▸ TASK DETAILS:
Using the entries that follow, write out the line containing "def attachRing (x", the line containing "if abs < k.first / 8192 then .empty", and every line between them, exactly and nothing else.

=== Begin Enclosure ===

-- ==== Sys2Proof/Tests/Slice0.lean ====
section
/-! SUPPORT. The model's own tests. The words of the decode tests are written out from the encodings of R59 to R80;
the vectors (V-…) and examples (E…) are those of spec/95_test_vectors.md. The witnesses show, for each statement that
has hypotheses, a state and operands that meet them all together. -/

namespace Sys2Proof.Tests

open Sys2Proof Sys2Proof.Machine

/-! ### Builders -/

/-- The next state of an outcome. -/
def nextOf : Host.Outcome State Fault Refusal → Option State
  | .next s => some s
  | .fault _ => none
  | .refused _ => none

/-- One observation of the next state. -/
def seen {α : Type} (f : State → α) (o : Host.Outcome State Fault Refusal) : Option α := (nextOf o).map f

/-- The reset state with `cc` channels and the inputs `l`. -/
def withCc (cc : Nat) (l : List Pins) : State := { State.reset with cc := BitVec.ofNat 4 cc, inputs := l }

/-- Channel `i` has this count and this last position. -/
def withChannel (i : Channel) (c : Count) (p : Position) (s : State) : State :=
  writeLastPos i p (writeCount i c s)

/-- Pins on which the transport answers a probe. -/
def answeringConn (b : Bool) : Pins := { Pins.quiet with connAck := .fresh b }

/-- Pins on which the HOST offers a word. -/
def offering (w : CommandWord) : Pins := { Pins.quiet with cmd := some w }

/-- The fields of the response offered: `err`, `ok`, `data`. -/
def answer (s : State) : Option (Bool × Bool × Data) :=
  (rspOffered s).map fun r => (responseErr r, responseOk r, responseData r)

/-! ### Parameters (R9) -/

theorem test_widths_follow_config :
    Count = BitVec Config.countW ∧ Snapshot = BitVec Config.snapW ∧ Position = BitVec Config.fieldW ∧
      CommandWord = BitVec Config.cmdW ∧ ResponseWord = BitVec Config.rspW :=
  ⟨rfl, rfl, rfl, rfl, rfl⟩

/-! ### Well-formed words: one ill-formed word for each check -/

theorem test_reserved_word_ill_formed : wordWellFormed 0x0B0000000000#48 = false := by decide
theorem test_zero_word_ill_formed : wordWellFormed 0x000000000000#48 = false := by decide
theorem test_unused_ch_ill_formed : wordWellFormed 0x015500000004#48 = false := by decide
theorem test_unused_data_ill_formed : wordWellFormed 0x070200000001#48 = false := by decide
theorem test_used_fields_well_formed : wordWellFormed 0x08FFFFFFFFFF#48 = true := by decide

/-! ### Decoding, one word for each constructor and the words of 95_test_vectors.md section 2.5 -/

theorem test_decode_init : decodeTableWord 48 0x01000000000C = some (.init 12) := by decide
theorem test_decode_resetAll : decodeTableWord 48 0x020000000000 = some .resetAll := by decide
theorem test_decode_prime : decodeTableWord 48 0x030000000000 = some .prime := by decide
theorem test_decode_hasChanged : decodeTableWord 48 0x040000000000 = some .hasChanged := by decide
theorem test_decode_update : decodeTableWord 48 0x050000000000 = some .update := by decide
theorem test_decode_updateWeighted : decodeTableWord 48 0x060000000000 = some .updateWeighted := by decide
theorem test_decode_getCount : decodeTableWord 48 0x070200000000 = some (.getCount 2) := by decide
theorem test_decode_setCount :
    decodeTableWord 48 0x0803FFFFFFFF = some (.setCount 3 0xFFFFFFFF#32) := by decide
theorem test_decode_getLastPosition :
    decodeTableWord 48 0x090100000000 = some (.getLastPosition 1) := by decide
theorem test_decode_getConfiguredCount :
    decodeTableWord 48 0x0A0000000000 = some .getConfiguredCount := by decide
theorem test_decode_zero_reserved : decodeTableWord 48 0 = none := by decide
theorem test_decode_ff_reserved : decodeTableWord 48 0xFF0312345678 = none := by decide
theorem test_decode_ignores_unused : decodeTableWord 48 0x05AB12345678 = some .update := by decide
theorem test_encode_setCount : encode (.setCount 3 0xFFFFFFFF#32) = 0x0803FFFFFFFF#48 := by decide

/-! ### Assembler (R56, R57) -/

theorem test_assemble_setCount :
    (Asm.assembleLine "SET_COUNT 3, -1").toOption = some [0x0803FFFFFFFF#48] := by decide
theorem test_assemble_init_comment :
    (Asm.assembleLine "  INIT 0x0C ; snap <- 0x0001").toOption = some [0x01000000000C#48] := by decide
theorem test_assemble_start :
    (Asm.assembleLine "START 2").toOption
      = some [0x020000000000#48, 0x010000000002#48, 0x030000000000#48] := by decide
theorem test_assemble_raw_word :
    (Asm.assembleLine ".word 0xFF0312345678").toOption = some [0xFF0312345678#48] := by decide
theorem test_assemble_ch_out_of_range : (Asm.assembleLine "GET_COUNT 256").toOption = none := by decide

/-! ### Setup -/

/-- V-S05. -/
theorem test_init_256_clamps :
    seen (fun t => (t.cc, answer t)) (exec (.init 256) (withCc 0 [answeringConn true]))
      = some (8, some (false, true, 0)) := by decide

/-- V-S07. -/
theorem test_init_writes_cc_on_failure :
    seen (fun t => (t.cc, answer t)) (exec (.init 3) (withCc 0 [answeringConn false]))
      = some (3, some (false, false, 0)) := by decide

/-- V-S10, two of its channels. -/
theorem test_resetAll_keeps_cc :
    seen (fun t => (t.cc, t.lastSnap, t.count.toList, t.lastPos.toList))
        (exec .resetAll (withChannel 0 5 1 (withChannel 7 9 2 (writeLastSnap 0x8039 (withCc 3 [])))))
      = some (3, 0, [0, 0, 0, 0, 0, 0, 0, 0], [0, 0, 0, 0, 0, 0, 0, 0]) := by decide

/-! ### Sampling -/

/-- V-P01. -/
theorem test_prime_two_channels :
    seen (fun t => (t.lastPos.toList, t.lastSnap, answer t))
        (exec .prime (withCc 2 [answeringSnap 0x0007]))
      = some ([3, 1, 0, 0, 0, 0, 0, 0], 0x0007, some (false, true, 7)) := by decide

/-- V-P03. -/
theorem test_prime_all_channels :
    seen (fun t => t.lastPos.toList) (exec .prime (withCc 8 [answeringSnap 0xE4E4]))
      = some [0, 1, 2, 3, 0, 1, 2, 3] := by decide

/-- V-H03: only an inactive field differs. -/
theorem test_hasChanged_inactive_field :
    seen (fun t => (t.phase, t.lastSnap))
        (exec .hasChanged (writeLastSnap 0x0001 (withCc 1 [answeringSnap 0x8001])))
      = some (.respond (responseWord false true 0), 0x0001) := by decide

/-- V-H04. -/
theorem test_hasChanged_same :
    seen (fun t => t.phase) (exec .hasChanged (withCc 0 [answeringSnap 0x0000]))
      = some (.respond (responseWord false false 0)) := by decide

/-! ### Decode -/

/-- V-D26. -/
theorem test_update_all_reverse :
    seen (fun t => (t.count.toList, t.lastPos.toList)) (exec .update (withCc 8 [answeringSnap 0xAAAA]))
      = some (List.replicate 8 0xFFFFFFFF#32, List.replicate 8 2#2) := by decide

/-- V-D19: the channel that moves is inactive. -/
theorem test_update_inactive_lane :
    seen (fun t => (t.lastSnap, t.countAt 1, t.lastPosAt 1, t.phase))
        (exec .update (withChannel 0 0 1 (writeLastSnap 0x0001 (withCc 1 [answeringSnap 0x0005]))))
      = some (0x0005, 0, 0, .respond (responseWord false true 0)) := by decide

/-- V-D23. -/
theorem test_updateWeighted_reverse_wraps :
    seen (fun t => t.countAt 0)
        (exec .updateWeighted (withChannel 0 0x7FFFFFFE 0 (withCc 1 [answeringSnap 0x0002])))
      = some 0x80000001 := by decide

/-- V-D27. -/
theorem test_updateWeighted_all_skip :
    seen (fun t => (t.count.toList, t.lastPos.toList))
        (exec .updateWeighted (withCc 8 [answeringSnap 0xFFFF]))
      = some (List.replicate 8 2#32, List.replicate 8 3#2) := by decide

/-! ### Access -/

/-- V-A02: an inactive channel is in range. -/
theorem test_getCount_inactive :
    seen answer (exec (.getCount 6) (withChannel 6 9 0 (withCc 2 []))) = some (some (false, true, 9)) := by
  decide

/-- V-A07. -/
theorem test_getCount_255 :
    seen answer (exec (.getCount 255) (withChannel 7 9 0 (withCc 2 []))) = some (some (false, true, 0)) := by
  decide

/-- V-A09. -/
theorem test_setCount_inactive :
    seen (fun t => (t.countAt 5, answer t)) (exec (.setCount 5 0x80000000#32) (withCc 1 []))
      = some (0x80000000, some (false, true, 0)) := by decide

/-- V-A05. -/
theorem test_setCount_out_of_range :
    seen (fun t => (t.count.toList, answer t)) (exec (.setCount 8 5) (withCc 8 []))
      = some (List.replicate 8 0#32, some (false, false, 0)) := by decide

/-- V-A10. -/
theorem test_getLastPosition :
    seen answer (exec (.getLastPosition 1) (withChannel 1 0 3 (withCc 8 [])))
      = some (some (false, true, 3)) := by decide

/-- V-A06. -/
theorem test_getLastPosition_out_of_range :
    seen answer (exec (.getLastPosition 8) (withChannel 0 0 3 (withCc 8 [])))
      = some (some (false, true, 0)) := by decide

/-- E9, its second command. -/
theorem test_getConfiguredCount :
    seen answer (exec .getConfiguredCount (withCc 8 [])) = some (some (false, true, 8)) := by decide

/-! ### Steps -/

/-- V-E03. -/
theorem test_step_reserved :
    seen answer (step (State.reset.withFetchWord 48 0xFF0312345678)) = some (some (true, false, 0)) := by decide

=== End Enclosure ===
=== Begin Enclosure ===

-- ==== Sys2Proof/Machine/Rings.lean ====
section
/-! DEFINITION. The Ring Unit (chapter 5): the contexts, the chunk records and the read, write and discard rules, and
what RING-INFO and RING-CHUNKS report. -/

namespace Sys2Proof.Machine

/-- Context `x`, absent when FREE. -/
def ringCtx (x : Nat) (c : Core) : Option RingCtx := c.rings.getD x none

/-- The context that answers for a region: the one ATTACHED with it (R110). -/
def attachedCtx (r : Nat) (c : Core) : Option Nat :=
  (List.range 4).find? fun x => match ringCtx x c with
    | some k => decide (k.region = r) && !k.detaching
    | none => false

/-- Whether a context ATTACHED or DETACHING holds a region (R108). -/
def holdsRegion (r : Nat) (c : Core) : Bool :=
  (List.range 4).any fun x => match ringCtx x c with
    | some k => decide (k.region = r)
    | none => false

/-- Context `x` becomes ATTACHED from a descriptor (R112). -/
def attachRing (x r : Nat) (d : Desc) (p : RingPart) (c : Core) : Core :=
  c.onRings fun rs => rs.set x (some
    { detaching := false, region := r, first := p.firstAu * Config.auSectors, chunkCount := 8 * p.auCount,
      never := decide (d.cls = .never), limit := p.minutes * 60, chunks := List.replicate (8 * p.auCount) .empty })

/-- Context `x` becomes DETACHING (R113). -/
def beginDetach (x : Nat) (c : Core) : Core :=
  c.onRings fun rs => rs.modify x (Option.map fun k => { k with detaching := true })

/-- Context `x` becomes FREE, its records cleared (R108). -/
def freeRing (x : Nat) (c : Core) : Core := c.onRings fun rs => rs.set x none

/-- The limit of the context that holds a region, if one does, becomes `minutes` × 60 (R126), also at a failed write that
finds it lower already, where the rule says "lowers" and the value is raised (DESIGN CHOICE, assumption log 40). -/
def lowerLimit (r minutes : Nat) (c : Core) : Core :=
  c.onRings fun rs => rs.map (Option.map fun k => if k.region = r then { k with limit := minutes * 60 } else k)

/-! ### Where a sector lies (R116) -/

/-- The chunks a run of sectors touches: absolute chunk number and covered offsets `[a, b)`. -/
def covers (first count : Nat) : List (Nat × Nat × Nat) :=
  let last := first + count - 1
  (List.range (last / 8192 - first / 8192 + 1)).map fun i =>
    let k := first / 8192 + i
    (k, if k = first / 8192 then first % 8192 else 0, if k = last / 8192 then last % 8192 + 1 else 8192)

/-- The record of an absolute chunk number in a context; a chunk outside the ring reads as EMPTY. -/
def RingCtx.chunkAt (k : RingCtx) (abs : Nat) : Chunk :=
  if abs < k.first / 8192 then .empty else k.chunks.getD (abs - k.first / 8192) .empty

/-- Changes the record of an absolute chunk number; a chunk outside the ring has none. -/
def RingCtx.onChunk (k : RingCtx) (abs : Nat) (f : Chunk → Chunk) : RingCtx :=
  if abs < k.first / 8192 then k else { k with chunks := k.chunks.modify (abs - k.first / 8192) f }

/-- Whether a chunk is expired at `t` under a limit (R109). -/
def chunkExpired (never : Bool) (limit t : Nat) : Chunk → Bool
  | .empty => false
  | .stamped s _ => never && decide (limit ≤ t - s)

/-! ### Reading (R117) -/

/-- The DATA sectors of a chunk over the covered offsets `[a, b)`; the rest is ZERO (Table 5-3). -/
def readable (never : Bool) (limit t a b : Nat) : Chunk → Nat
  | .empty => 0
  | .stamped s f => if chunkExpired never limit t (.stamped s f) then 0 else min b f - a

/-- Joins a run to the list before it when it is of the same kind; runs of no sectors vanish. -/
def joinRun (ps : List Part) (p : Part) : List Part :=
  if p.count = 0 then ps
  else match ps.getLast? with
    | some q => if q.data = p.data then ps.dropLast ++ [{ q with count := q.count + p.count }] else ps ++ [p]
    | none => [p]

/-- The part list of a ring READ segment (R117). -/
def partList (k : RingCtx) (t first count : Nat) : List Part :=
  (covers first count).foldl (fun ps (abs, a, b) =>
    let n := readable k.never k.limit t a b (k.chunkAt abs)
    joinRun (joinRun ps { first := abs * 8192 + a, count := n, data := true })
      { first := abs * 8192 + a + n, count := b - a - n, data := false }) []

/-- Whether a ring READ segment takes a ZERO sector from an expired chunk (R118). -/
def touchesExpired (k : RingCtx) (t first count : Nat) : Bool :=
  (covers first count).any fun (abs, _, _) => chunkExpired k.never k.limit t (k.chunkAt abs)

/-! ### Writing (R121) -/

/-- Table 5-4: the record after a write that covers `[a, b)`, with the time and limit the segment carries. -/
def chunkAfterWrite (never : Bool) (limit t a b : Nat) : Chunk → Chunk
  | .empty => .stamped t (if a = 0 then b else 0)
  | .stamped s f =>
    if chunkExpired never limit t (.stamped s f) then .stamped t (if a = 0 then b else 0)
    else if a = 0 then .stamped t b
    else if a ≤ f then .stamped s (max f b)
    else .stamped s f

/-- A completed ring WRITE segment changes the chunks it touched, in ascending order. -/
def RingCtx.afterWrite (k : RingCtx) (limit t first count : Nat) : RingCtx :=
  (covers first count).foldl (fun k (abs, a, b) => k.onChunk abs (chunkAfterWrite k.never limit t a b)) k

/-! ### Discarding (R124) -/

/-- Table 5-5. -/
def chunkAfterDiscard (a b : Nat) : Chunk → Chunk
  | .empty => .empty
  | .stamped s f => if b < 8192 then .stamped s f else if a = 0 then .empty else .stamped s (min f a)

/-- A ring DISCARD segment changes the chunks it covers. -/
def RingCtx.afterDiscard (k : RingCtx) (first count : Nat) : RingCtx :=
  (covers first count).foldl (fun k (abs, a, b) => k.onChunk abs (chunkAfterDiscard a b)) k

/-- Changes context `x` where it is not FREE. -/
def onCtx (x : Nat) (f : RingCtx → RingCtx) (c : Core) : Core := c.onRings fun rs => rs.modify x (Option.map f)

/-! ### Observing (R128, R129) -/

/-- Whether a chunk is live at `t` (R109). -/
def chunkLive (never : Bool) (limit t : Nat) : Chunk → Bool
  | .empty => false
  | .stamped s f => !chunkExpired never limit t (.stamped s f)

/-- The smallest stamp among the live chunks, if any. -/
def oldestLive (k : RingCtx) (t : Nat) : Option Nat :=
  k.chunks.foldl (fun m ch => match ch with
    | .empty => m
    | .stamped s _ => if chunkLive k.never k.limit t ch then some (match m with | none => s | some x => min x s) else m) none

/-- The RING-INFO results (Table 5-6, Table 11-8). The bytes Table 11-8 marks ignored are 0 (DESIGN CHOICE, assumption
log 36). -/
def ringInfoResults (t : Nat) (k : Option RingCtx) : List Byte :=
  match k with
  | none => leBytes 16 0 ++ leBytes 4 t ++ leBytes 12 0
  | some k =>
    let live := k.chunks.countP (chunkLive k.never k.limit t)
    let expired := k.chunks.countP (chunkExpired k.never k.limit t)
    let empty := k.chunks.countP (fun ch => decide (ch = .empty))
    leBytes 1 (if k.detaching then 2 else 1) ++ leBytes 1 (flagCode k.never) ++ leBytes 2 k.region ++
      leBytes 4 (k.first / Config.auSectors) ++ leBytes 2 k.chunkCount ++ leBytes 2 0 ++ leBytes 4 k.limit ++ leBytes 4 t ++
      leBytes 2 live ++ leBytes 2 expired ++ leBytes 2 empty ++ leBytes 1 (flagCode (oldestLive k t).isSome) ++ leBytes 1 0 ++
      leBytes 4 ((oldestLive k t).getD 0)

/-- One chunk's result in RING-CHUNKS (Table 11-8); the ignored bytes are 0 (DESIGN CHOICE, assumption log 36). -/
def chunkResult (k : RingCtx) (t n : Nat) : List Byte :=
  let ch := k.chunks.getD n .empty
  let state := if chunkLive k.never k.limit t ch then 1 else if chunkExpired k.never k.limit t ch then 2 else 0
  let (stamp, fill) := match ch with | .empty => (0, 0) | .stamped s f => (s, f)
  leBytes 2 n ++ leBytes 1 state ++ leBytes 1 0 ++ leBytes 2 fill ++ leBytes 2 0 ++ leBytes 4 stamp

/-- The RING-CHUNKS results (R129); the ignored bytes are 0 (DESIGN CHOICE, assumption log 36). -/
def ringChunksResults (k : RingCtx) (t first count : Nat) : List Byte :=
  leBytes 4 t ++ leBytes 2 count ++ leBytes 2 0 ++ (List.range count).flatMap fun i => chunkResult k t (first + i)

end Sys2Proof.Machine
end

=== End Enclosure ===

▸ ANSWER:
def attachRing (x r : Nat) (d : Desc) (p : RingPart) (c : Core) : Core :=
  c.onRings fun rs => rs.set x (some
    { detaching := false, region := r, first := p.firstAu * Config.auSectors, chunkCount := 8 * p.auCount,
      never := decide (d.cls = .never), limit := p.minutes * 60, chunks := List.replicate (8 * p.auCount) .empty })

/-- Context `x` becomes DETACHING (R113). -/
def beginDetach (x : Nat) (c : Core) : Core :=
  c.onRings fun rs => rs.modify x (Option.map fun k => { k with detaching := true })

/-- Context `x` becomes FREE, its records cleared (R108). -/
def freeRing (x : Nat) (c : Core) : Core := c.onRings fun rs => rs.set x none

/-- The limit of the context that holds a region, if one does, becomes `minutes` × 60 (R126), also at a failed write that
finds it lower already, where the rule says "lowers" and the value is raised (DESIGN CHOICE, assumption log 40). -/
def lowerLimit (r minutes : Nat) (c : Core) : Core :=
  c.onRings fun rs => rs.map (Option.map fun k => if k.region = r then { k with limit := minutes * 60 } else k)

/-! ### Where a sector lies (R116) -/

/-- The chunks a run of sectors touches: absolute chunk number and covered offsets `[a, b)`. -/
def covers (first count : Nat) : List (Nat × Nat × Nat) :=
  let last := first + count - 1
  (List.range (last / 8192 - first / 8192 + 1)).map fun i =>
    let k := first / 8192 + i
    (k, if k = first / 8192 then first % 8192 else 0, if k = last / 8192 then last % 8192 + 1 else 8192)

/-- The record of an absolute chunk number in a context; a chunk outside the ring reads as EMPTY. -/
def RingCtx.chunkAt (k : RingCtx) (abs : Nat) : Chunk :=
  if abs < k.first / 8192 then .empty else k.chunks.getD (abs - k.first / 8192) .empty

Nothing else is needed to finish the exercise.